Potassium permanganate is a powerful oxidizing compound used across medicine, water treatment, food preservation, chemistry labs, and aquaculture. Its deep purple color and strong reactivity make it surprisingly versatile. Most people encounter it in one of two contexts: as a skin treatment prescribed by a doctor, or as a water purification agent.
Skin Conditions and Wound Care
The most common medical use of potassium permanganate is treating skin infections and weeping skin conditions. It has mild antiseptic and astringent properties, meaning it kills bacteria on contact and dries out oozing or blistered skin. Dermatologists prescribe it for infected eczema, leg ulcers, blistering rashes, and open wounds that need to be kept clean and dry.
The World Health Organization lists potassium permanganate as an essential medicine under its dermatology category. It was added to that list in 1995 for treating impetigo (a highly contagious bacterial skin infection), pemphigus (a blistering autoimmune condition), tropical ulcers, and other bacterial skin infections. It remains on the list today.
For home use, it typically comes as 400-milligram tablets (sold under the brand name Permitabs in the UK). You dissolve one tablet in four liters of warm water, which turns the water a light pink. Then you soak the affected area for 10 to 15 minutes and pat dry. Alternatively, you can soak a gauze dressing in the solution and hold it against the skin for 10 minutes. The dilution is important: undiluted potassium permanganate can burn skin and stain it brown.
Water Treatment
Municipal water systems use potassium permanganate to remove iron, manganese, and hydrogen sulfide from drinking water. These contaminants cause discolored water, metallic taste, and the rotten-egg smell that comes from sulfur. As a strong oxidizer, potassium permanganate reacts with these dissolved metals and converts them into solid particles that can then be filtered out. It also helps control taste, odor, and the growth of algae and bacteria in water treatment plants.
Well owners in rural areas sometimes use it for the same reason. Iron and manganese are common in groundwater, and a potassium permanganate feed system upstream of a filter can solve persistent staining and taste problems that simpler filters miss.
Keeping Fruit Fresh Longer
One of the more surprising uses of potassium permanganate is in food packaging, where it acts as an ethylene scavenger. Climacteric fruits like bananas, mangoes, avocados, kiwifruit, and apples release ethylene gas as they ripen. That gas accelerates ripening in nearby fruit, which is why one overripe banana can spoil the whole bunch.
Potassium permanganate absorbs ethylene from the surrounding air and breaks it down into carbon dioxide, water, and manganese dioxide. You can actually see it working: the compound changes from its signature purple to brown as it reacts. In controlled studies, potassium permanganate loaded onto a silica carrier achieved 100% ethylene removal within two hours at room temperature. This technology is now widely used in active packaging systems for commercial fruit storage and shipping, delaying ripening and extending shelf life by days or even weeks.
Chemistry and Lab Work
In analytical chemistry, potassium permanganate is one of the two strongest oxidizing agents used in a technique called redox titration, a method for measuring the concentration of a substance in solution. What makes it especially useful is that it acts as its own indicator. The permanganate ion is intensely purple, while its reduced form is nearly colorless. So when you’re adding it drop by drop to a sample, the moment a faint pink color persists in the solution, you know the reaction is complete. No separate indicator dye needed.

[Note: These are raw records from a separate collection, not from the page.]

-- ==== Sys2Proof/Machine/Step.lean ====
section
/-! DEFINITION. The step function: one invocation is one cycle (spec/10_state.md R45, spec/00_scope.md R18). -/

namespace Sys2Proof.Machine

/-- One cycle of the machine. -/
def step (s : State) : Host.Outcome State Fault Refusal := cycle s

/-- `s` with the table word `w` of `nbits` bits as the next instruction fetched. -/
def State.withFetchWord (s : State) (nbits w : Nat) : State := s.placed (tableBytes nbits w)

end Sys2Proof.Machine
end

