-- ==== Sys2Proof/Laws/Decode.lean ====
section
/-! SUPPORT. The fields of a word against the formats it is written in (spec/30_encoding.md R91, R92), through the numbers they
stand for. -/

namespace Sys2Proof

/-! ### Fields and formats as numbers -/

theorem opField_toNat (w : Word) : (opField w).toNat = w.toNat / 4096 := by
  have := w.isLt
  simp [opField, Nat.shiftRight_eq_div_pow]; omega

theorem xField_val (w : Word) : (xField w).val = w.toNat / 256 % 16 := by
  simp [xField, Nat.shiftRight_eq_div_pow]

theorem yField_val (w : Word) : (yField w).val = w.toNat / 16 % 16 := by
  simp [yField, Nat.shiftRight_eq_div_pow]

theorem nField_toNat (w : Word) : (nField w).toNat = w.toNat % 16 := by
  simp [nField]

theorem nnField_toNat (w : Word) : (nnField w).toNat = w.toNat % 256 := by
  simp [nnField]

theorem nnnField_toNat (w : Word) : (nnnField w).toNat = w.toNat % 4096 := by
  simp [nnnField]

/-- A concatenation as a number. -/
theorem append_toNat {n m : Nat} (a : BitVec n) (b : BitVec m) : (a ++ b).toNat = a.toNat * 2 ^ m + b.toNat := by
  rw [BitVec.toNat_append, ← Nat.shiftLeft_add_eq_or_of_lt b.isLt, Nat.shiftLeft_eq]

theorem formatA_toNat (op : Nibble) (nnn : Addr) : (formatA op nnn).toNat = op.toNat * 4096 + nnn.toNat :=
  append_toNat op nnn

theorem formatXI_toNat (op : Nibble) (x : Reg) (nn : Byte) :
    (formatXI op x nn).toNat = op.toNat * 4096 + x.val * 256 + nn.toNat := by
  refine (append_toNat (op ++ BitVec.ofFin (w := 4) x) nn).trans ?_
  rw [append_toNat]; simp; omega

theorem formatXY_toNat (op : Nibble) (x y : Reg) (n : Nibble) :
    (formatXY op x y n).toNat = op.toNat * 4096 + x.val * 256 + y.val * 16 + n.toNat := by
  refine (append_toNat (op ++ BitVec.ofFin (w := 4) x ++ BitVec.ofFin (w := 4) y) n).trans ?_
  rw [append_toNat, append_toNat]; simp; omega

theorem wordOfBytes_toNat (hi lo : Byte) : (wordOfBytes hi lo).toNat = hi.toNat * 256 + lo.toNat :=
  append_toNat hi lo

/-! ### Reading the fields of a written format -/

@[simp] theorem opField_formatA (op : Nibble) (nnn : Addr) : opField (formatA op nnn) = op := by
  apply BitVec.eq_of_toNat_eq; rw [opField_toNat, formatA_toNat]; omega

@[simp] theorem nnnField_formatA (op : Nibble) (nnn : Addr) : nnnField (formatA op nnn) = nnn := by
  apply BitVec.eq_of_toNat_eq; rw [nnnField_toNat, formatA_toNat]; omega

@[simp] theorem xField_formatA (op : Nibble) (nnn : Addr) : (xField (formatA op nnn)).val = nnn.toNat / 256 := by
  rw [xField_val, formatA_toNat]; omega

@[simp] theorem opField_formatXI (op : Nibble) (x : Reg) (nn : Byte) : opField (formatXI op x nn) = op := by
  apply BitVec.eq_of_toNat_eq; rw [opField_toNat, formatXI_toNat]; omega

@[simp] theorem xField_formatXI (op : Nibble) (x : Reg) (nn : Byte) : xField (formatXI op x nn) = x := by
  apply Fin.ext; rw [xField_val, formatXI_toNat]; omega

@[simp] theorem nnField_formatXI (op : Nibble) (x : Reg) (nn : Byte) : nnField (formatXI op x nn) = nn := by
  apply BitVec.eq_of_toNat_eq; rw [nnField_toNat, formatXI_toNat]; omega

@[simp] theorem opField_formatXY (op : Nibble) (x y : Reg) (n : Nibble) : opField (formatXY op x y n) = op := by
  apply BitVec.eq_of_toNat_eq; rw [opField_toNat, formatXY_toNat]; omega

@[simp] theorem xField_formatXY (op : Nibble) (x y : Reg) (n : Nibble) : xField (formatXY op x y n) = x := by
  apply Fin.ext; rw [xField_val, formatXY_toNat]; omega

@[simp] theorem yField_formatXY (op : Nibble) (x y : Reg) (n : Nibble) : yField (formatXY op x y n) = y := by
  apply Fin.ext; rw [yField_val, formatXY_toNat]; omega

@[simp] theorem nField_formatXY (op : Nibble) (x y : Reg) (n : Nibble) : nField (formatXY op x y n) = n := by
  apply BitVec.eq_of_toNat_eq; rw [nField_toNat, formatXY_toNat]; omega

/-! ### A word is its fields -/

theorem formatA_fields (w : Word) : formatA (opField w) (nnnField w) = w := by
  apply BitVec.eq_of_toNat_eq; rw [formatA_toNat, opField_toNat, nnnField_toNat]; omega

theorem formatXI_fields (w : Word) : formatXI (opField w) (xField w) (nnField w) = w := by
  apply BitVec.eq_of_toNat_eq; rw [formatXI_toNat, opField_toNat, xField_val, nnField_toNat]; omega

theorem formatXY_fields (w : Word) : formatXY (opField w) (xField w) (yField w) (nField w) = w := by
  apply BitVec.eq_of_toNat_eq
  rw [formatXY_toNat, opField_toNat, xField_val, yField_val, nField_toNat]; omega

theorem wordOfBytes_bytes (w : Word) : wordOfBytes (w.extractLsb' 8 8) (w.extractLsb' 0 8) = w := by
  have := w.isLt
  apply BitVec.eq_of_toNat_eq; rw [wordOfBytes_toNat]
  simp [Nat.shiftRight_eq_div_pow]; omega

/-- The bytes of a word decode to the word's instruction (R61, R90). -/
theorem decode_bytesOfWord (w : Word) : decode (bytesOfWord w) = .instr (decodeWord w) [] := by
  simp [decode, bytesOfWord, wordOfBytes_bytes]

/-! ### A row's mask compares fields -/

theorem formatA_getLsbD (op : Nibble) (nnn : Addr) (i : Nat) :
    (formatA op nnn).getLsbD i = if i < 12 then nnn.getLsbD i else op.getLsbD (i - 12) :=
  BitVec.getLsbD_append

theorem formatXI_getLsbD (op : Nibble) (x : Reg) (nn : Byte) (i : Nat) :
    (formatXI op x nn).getLsbD i =
      if i < 8 then nn.getLsbD i
      else if i < 12 then (BitVec.ofFin (w := 4) x).getLsbD (i - 8) else op.getLsbD (i - 12) := by
  refine (BitVec.getLsbD_append (x := op ++ BitVec.ofFin (w := 4) x) (y := nn)).trans ?_
  rw [BitVec.getLsbD_append, Nat.sub_sub]
  simp only [show (i - 8 < 4) = (i < 12) by simp; omega]

theorem formatXY_getLsbD (op : Nibble) (x y : Reg) (n : Nibble) (i : Nat) :
    (formatXY op x y n).getLsbD i =
      if i < 4 then n.getLsbD i
      else if i < 8 then (BitVec.ofFin (w := 4) y).getLsbD (i - 4)
      else if i < 12 then (BitVec.ofFin (w := 4) x).getLsbD (i - 8) else op.getLsbD (i - 12) := by
  refine (BitVec.getLsbD_append (x := op ++ BitVec.ofFin (w := 4) x ++ BitVec.ofFin (w := 4) y) (y := n)).trans ?_
  rw [BitVec.getLsbD_append, BitVec.getLsbD_append, Nat.sub_sub, Nat.sub_sub]
  simp only [show (i - 4 < 4) = (i < 8) by simp; omega, show (i - (4 + 4) < 4) = (i < 12) by simp; omega]

/-- Under the mask 0xF000 a word keeps its top nibble. -/
theorem and_F000 (w : Word) : w &&& 0xF000 = formatA (opField w) 0 := by
  apply BitVec.eq_of_getLsbD_eq
  intro i h
  rw [formatA_getLsbD]
  interval_cases i <;> simp [opField]

/-- Under the mask 0xF00F a word keeps its top and its low nibble. -/
theorem and_F00F (w : Word) : w &&& 0xF00F = formatXY (opField w) 0 0 (nField w) := by
  apply BitVec.eq_of_getLsbD_eq
  intro i h
  rw [formatXY_getLsbD]
  interval_cases i <;> simp [opField, nField]

/-- Under the mask 0xF0FF a word keeps its top nibble and its low byte. -/
theorem and_F0FF (w : Word) : w &&& 0xF0FF = formatXI (opField w) 0 (nnField w) := by
  apply BitVec.eq_of_getLsbD_eq
  intro i h
  rw [formatXI_getLsbD]
  interval_cases i <;> simp [opField, nnField]

/-- Under the mask 0xFFFF a word keeps every bit. -/
theorem and_FFFF (w : Word) : w &&& 0xFFFF = w := by
  have h : (0xFFFF : Word) = BitVec.allOnes 16 := by decide
  rw [h, BitVec.and_allOnes]

theorem formatA_inj (op op' : Nibble) (nnn nnn' : Addr) :
    formatA op nnn = formatA op' nnn' ↔ op = op' ∧ nnn = nnn' :=
  ⟨fun h => ⟨by simpa using congrArg opField h, by simpa using congrArg nnnField h⟩, by rintro ⟨rfl, rfl⟩; rfl⟩

theorem formatXI_inj (op op' : Nibble) (x x' : Reg) (nn nn' : Byte) :
    formatXI op x nn = formatXI op' x' nn' ↔ op = op' ∧ x = x' ∧ nn = nn' :=
  ⟨fun h => ⟨by simpa using congrArg opField h, by simpa using congrArg xField h,
    by simpa using congrArg nnField h⟩, by rintro ⟨rfl, rfl, rfl⟩; rfl⟩

theorem formatXY_inj (op op' : Nibble) (x x' y y' : Reg) (n n' : Nibble) :
    formatXY op x y n = formatXY op' x' y' n' ↔ op = op' ∧ x = x' ∧ y = y' ∧ n = n' :=
  ⟨fun h => ⟨by simpa using congrArg opField h, by simpa using congrArg xField h,
    by simpa using congrArg yField h, by simpa using congrArg nField h⟩, by rintro ⟨rfl, rfl, rfl, rfl⟩; rfl⟩

/-- A row of mask 0xF000 matches exactly the words of its top nibble. -/
theorem matches_F000 (w : Word) (op : Nibble) : w &&& 0xF000 = formatA op 0 ↔ opField w = op := by
  rw [and_F000, formatA_inj]; simp

/-- A row of mask 0xF00F matches exactly the words of its top and low nibble. -/
theorem matches_F00F (w : Word) (op n : Nibble) :
    w &&& 0xF00F = formatXY op 0 0 n ↔ opField w = op ∧ nField w = n := by
  rw [and_F00F, formatXY_inj]; simp

/-- A row of mask 0xF0FF matches exactly the words of its top nibble and low byte. -/
theorem matches_F0FF (w : Word) (op : Nibble) (nn : Byte) :
    w &&& 0xF0FF = formatXI op 0 nn ↔ opField w = op ∧ nnField w = nn := by
  rw [and_F0FF, formatXI_inj]; simp

/-! ### The dispatch on the top nibble (R96), one lemma per family -/

/-- The sixteen values of a nibble. -/
theorem nibble_cases (n : Nibble) : n = 0x0 ∨ n = 0x1 ∨ n = 0x2 ∨ n = 0x3 ∨ n = 0x4 ∨ n = 0x5 ∨ n = 0x6 ∨ n = 0x7 ∨
    n = 0x8 ∨ n = 0x9 ∨ n = 0xA ∨ n = 0xB ∨ n = 0xC ∨ n = 0xD ∨ n = 0xE ∨ n = 0xF := by
  revert n; decide

section Families

variable {w : Word}

theorem decodeWord_family0 (h : opField w = 0x0) : decodeWord w = decode0 w := by simp [decodeWord, h]

theorem decodeWord_family1 (h : opField w = 0x1) : decodeWord w = .jp (nnnField w) := by simp [decodeWord, h]

theorem decodeWord_family2 (h : opField w = 0x2) : decodeWord w = .call (nnnField w) := by simp [decodeWord, h]

theorem decodeWord_family3 (h : opField w = 0x3) : decodeWord w = .seImm (xField w) (nnField w) := by simp [decodeWord, h]

theorem decodeWord_family4 (h : opField w = 0x4) : decodeWord w = .sneImm (xField w) (nnField w) := by simp [decodeWord, h]

theorem decodeWord_family5 (h : opField w = 0x5) : decodeWord w = decode5 w := by simp [decodeWord, h]

theorem decodeWord_family6 (h : opField w = 0x6) : decodeWord w = .ldImm (xField w) (nnField w) := by simp [decodeWord, h]

theorem decodeWord_family7 (h : opField w = 0x7) : decodeWord w = .addImm (xField w) (nnField w) := by simp [decodeWord, h]

theorem decodeWord_family8 (h : opField w = 0x8) : decodeWord w = decode8 w := by simp [decodeWord, h]

theorem decodeWord_family9 (h : opField w = 0x9) : decodeWord w = decode9 w := by simp [decodeWord, h]

theorem decodeWord_familyA (h : opField w = 0xA) : decodeWord w = .ldI (nnnField w) := by simp [decodeWord, h]

theorem decodeWord_familyB (h : opField w = 0xB) : decodeWord w = .jpV0 (nnnField w) := by simp [decodeWord, h]

theorem decodeWord_familyC (h : opField w = 0xC) : decodeWord w = .rnd (xField w) (nnField w) := by simp [decodeWord, h]

theorem decodeWord_familyD (h : opField w = 0xD) : decodeWord w = .drw (xField w) (yField w) (nField w) := by simp [decodeWord, h]

theorem decodeWord_familyE (h : opField w = 0xE) : decodeWord w = decodeE w := by simp [decodeWord, h]

theorem decodeWord_familyF (h : opField w = 0xF) : decodeWord w = decodeF w := by simp [decodeWord, h]

end Families

end Sys2Proof
end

This self-indicating property made potassium permanganate one of the foundational tools of modern analytical chemistry when it was introduced in the mid-1800s. It’s still a staple of chemistry courses and labs today, commonly standardized against iron wire or sodium oxalate as a reference.
Aquaculture and Fish Health
Fish farmers use potassium permanganate as an immersion treatment to kill external parasites and fungi on the gills and skin of fish. The fish are bathed in a dilute solution, which oxidizes and destroys the parasites on contact. In the United States, potassium permanganate is not formally FDA-approved for use in food fish, but it falls into a category called “regulatory action deferred,” meaning it can be legally used while further study continues. Treated fish require a seven-day withdrawal period before they can be harvested for food.
This use is particularly common in pond aquaculture, where parasitic outbreaks can spread quickly through dense fish populations. Potassium permanganate also helps improve water quality in ponds by oxidizing organic matter that fuels bacterial growth.